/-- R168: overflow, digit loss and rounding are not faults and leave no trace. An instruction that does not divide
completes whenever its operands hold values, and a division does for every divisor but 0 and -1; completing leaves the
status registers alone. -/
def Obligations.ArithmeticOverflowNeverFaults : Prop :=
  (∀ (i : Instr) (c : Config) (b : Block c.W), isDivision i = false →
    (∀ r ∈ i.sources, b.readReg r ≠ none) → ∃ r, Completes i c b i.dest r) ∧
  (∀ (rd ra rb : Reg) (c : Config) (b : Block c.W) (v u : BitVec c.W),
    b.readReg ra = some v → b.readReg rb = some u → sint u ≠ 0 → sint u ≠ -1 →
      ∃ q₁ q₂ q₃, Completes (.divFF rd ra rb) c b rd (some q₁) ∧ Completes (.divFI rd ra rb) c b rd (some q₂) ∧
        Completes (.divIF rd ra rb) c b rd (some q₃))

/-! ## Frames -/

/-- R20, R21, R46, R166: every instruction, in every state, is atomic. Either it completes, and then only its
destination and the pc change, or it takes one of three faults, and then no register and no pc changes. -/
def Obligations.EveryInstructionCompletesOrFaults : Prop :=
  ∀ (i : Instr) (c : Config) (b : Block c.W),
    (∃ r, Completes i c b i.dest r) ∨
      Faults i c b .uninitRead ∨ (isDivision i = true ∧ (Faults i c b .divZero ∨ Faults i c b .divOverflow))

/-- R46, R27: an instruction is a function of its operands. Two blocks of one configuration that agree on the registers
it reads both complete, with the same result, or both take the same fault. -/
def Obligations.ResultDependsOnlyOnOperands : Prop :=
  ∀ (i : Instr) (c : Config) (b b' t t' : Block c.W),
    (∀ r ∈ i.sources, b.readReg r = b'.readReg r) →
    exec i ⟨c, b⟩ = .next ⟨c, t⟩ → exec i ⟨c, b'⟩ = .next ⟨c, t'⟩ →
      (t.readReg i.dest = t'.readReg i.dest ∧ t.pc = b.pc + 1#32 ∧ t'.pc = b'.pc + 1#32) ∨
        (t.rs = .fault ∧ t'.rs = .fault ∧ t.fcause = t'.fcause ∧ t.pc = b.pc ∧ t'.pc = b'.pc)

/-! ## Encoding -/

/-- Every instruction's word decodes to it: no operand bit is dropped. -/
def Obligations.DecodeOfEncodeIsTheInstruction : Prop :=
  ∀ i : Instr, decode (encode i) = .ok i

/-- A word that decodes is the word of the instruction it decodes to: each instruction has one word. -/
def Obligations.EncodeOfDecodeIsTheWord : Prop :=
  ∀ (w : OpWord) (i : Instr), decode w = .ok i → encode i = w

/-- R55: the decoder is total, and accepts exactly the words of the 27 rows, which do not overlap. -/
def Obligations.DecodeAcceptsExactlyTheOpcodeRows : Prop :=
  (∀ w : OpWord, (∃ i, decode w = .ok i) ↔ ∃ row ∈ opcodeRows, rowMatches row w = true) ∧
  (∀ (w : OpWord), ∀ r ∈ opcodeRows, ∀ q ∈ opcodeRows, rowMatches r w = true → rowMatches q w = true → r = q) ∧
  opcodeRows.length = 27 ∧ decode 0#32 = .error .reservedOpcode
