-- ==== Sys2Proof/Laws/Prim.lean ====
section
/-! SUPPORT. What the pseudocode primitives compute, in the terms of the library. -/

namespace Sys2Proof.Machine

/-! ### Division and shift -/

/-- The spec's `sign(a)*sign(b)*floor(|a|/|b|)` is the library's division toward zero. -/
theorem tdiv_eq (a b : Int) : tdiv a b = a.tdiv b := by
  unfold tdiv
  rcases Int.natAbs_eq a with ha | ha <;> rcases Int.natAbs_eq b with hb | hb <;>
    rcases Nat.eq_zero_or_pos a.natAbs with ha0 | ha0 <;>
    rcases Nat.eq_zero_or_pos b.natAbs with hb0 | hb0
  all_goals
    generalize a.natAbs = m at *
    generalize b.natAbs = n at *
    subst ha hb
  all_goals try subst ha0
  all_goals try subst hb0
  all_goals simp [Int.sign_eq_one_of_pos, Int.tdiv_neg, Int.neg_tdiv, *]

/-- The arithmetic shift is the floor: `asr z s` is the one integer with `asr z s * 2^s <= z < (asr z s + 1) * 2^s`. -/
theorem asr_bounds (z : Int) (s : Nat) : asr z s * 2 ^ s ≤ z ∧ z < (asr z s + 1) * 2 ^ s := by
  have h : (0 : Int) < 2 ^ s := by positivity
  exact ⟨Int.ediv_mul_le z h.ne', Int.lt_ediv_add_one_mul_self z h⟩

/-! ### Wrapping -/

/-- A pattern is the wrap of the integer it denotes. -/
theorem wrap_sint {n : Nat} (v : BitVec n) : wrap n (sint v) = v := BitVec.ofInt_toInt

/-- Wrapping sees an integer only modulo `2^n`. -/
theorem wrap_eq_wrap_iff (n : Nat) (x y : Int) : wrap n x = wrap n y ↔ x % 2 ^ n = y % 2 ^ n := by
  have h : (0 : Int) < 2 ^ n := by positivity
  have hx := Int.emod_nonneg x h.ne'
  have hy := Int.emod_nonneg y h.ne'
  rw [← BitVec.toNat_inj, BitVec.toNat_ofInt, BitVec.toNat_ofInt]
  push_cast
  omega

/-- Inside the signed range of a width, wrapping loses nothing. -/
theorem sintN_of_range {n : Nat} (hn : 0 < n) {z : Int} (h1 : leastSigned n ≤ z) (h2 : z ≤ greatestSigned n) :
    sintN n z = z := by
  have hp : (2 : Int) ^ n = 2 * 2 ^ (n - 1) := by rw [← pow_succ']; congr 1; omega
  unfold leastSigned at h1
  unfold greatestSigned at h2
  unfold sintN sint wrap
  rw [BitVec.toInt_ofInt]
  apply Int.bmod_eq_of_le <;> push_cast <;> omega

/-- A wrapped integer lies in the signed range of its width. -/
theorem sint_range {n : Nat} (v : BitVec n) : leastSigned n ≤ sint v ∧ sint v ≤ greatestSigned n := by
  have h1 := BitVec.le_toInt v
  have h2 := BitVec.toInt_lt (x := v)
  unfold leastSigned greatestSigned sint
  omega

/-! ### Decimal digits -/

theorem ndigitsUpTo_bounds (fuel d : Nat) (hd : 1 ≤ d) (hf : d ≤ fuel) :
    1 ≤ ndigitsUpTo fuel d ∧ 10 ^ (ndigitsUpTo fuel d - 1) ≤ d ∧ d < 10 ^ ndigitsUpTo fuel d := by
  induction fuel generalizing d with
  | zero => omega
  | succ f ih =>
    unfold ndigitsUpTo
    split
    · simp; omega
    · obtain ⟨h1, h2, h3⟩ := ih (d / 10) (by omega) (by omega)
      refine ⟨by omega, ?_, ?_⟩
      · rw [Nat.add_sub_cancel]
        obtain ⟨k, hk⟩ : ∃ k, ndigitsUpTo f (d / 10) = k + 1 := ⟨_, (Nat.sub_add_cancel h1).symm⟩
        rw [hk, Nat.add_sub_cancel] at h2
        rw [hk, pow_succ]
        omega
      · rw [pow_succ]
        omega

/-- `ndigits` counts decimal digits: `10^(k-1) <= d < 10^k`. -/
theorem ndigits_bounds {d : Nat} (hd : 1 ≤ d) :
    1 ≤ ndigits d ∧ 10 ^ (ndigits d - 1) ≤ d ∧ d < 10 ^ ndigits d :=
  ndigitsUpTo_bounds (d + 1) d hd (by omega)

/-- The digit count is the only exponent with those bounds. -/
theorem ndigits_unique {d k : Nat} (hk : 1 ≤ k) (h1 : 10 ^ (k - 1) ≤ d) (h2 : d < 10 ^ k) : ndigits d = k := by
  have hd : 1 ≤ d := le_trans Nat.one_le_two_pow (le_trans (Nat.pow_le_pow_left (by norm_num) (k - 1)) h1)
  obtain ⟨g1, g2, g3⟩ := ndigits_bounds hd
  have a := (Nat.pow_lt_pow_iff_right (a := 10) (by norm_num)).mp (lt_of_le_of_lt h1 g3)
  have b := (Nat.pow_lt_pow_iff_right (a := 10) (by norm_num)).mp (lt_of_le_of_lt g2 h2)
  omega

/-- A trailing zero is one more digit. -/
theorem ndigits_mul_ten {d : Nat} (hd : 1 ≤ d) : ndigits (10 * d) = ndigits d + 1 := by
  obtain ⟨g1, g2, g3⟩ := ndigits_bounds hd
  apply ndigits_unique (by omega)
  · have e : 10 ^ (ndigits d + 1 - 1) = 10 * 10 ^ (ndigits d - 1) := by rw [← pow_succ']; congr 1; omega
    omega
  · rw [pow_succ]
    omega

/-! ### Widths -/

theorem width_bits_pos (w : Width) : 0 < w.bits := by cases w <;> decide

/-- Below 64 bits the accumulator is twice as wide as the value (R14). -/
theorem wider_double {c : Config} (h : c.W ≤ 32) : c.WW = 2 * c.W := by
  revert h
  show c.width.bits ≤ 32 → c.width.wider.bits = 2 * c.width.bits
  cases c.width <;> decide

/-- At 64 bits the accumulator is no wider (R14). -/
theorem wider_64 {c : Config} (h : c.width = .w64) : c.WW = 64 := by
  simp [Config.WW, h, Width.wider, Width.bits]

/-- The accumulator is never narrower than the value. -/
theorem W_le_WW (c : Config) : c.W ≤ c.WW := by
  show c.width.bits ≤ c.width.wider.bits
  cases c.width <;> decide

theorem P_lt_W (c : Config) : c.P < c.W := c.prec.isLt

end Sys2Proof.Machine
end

Exercise aim —
Every line that holds the word "fuel" should be copied from the records above.

Expected answer —
theorem ndigitsUpTo_bounds (fuel d : Nat) (hd : 1 ≤ d) (hf : d ≤ fuel) :
    1 ≤ ndigitsUpTo fuel d ∧ 10 ^ (ndigitsUpTo fuel d - 1) ≤ d ∧ d < 10 ^ ndigitsUpTo fuel d := by
  induction fuel generalizing d with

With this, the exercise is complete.